[Opening INFORMATION SUPPLIED section]

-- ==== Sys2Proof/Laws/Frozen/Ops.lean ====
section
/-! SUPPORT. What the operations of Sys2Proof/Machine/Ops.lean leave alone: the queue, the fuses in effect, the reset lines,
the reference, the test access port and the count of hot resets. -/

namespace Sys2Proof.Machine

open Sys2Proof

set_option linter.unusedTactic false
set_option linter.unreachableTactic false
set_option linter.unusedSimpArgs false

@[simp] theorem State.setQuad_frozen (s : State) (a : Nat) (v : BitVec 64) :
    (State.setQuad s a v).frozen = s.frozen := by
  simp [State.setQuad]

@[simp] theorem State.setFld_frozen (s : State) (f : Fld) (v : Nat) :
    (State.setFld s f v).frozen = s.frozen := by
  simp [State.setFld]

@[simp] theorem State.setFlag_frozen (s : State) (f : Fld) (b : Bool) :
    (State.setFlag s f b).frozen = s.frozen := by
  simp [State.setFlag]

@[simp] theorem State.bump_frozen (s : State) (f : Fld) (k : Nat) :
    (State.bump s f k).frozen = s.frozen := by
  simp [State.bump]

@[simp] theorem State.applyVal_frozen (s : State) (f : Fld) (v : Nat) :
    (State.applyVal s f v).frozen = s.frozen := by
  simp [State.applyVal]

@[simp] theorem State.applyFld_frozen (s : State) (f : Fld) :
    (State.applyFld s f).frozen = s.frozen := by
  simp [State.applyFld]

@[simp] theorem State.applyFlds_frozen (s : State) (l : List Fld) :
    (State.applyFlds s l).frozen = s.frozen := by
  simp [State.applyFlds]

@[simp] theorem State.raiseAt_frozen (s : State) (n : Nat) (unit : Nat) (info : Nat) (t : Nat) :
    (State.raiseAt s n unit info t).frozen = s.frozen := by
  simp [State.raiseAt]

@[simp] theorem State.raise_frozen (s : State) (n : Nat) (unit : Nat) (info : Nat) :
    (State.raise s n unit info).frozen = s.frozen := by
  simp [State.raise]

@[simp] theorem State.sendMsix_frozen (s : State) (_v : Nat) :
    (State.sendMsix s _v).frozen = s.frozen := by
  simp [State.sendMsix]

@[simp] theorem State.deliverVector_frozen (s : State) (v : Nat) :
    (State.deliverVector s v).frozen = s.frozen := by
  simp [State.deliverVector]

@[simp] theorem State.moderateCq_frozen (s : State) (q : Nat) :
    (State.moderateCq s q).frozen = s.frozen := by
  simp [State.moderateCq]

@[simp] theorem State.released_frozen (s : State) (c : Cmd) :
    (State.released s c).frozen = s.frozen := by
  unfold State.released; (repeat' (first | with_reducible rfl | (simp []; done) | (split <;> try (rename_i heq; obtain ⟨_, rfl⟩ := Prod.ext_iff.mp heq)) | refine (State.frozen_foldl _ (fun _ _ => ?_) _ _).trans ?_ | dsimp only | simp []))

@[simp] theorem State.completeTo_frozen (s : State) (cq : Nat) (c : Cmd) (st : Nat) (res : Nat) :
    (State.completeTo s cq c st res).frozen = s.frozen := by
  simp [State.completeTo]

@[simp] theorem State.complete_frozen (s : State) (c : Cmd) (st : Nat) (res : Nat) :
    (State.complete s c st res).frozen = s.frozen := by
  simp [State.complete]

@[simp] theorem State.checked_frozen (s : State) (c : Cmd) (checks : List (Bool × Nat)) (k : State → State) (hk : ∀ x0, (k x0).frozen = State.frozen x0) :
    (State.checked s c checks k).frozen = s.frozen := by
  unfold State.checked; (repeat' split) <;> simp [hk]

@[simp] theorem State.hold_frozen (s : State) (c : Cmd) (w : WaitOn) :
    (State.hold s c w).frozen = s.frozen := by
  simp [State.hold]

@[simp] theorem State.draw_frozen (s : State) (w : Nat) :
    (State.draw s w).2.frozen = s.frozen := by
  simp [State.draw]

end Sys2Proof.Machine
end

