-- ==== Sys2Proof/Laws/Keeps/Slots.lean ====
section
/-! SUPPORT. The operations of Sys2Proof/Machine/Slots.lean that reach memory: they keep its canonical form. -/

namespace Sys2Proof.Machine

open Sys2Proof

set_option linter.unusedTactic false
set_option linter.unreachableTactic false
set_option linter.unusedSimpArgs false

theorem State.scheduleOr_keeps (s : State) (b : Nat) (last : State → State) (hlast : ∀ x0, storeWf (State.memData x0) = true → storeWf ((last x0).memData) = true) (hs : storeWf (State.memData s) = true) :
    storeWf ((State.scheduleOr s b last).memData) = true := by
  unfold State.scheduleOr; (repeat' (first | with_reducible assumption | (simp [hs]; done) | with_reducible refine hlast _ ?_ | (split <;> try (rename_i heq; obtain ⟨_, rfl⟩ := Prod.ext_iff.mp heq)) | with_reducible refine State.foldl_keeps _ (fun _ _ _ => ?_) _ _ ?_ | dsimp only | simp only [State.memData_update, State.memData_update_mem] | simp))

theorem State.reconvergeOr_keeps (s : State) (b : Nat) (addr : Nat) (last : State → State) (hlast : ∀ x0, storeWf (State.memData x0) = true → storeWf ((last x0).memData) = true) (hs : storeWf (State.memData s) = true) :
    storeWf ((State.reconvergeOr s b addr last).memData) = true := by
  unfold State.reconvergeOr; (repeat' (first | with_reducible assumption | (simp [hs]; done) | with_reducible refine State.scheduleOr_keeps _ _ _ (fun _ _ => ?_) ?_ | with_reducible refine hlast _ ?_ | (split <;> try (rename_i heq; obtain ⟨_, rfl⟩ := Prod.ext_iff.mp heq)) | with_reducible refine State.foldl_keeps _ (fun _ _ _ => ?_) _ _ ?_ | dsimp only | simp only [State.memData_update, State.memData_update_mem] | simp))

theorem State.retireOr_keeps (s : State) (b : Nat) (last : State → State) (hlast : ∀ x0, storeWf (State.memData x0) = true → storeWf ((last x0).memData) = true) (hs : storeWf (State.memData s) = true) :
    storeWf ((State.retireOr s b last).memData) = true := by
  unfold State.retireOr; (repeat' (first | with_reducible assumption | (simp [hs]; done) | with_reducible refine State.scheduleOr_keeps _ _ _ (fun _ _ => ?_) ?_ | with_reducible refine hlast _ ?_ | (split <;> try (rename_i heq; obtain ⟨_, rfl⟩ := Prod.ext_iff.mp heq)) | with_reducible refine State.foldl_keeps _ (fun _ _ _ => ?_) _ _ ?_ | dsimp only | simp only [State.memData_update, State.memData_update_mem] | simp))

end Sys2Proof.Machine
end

[Closing INFORMATION SUPPLIED section]

◆ **REQUIREMENT**
Given the records above, reproduce precisely and only the lines between the line holding "theorem State.scheduleOr_keeps (s" and the line holding "unfold State.reconvergeOr; (repeat'", inclusive.

◆ **SOLUTION**
theorem State.scheduleOr_keeps (s : State) (b : Nat) (last : State → State) (hlast : ∀ x0, storeWf (State.memData x0) = true → storeWf ((last x0).memData) = true) (hs : storeWf (State.memData s) = true) :
    storeWf ((State.scheduleOr s b last).memData) = true := by
  unfold State.scheduleOr; (repeat' (first | with_reducible assumption | (simp [hs]; done) | with_reducible refine hlast _ ?_ | (split <;> try (rename_i heq; obtain ⟨_, rfl⟩ := Prod.ext_iff.mp heq)) | with_reducible refine State.foldl_keeps _ (fun _ _ _ => ?_) _ _ ?_ | dsimp only | simp only [State.memData_update, State.memData_update_mem] | simp))

theorem State.reconvergeOr_keeps (s : State) (b : Nat) (addr : Nat) (last : State → State) (hlast : ∀ x0, storeWf (State.memData x0) = true → storeWf ((last x0).memData) = true) (hs : storeWf (State.memData s) = true) :
    storeWf ((State.reconvergeOr s b addr last).memData) = true := by
  unfold State.reconvergeOr; (repeat' (first | with_reducible assumption | (simp [hs]; done) | with_reducible refine State.scheduleOr_keeps _ _ _ (fun _ _ => ?_) ?_ | with_reducible refine hlast _ ?_ | (split <;> try (rename_i heq; obtain ⟨_, rfl⟩ := Prod.ext_iff.mp heq)) | with_reducible refine State.foldl_keeps _ (fun _ _ _ => ?_) _ _ ?_ | dsimp only | simp only [State.memData_update, State.memData_update_mem] | simp))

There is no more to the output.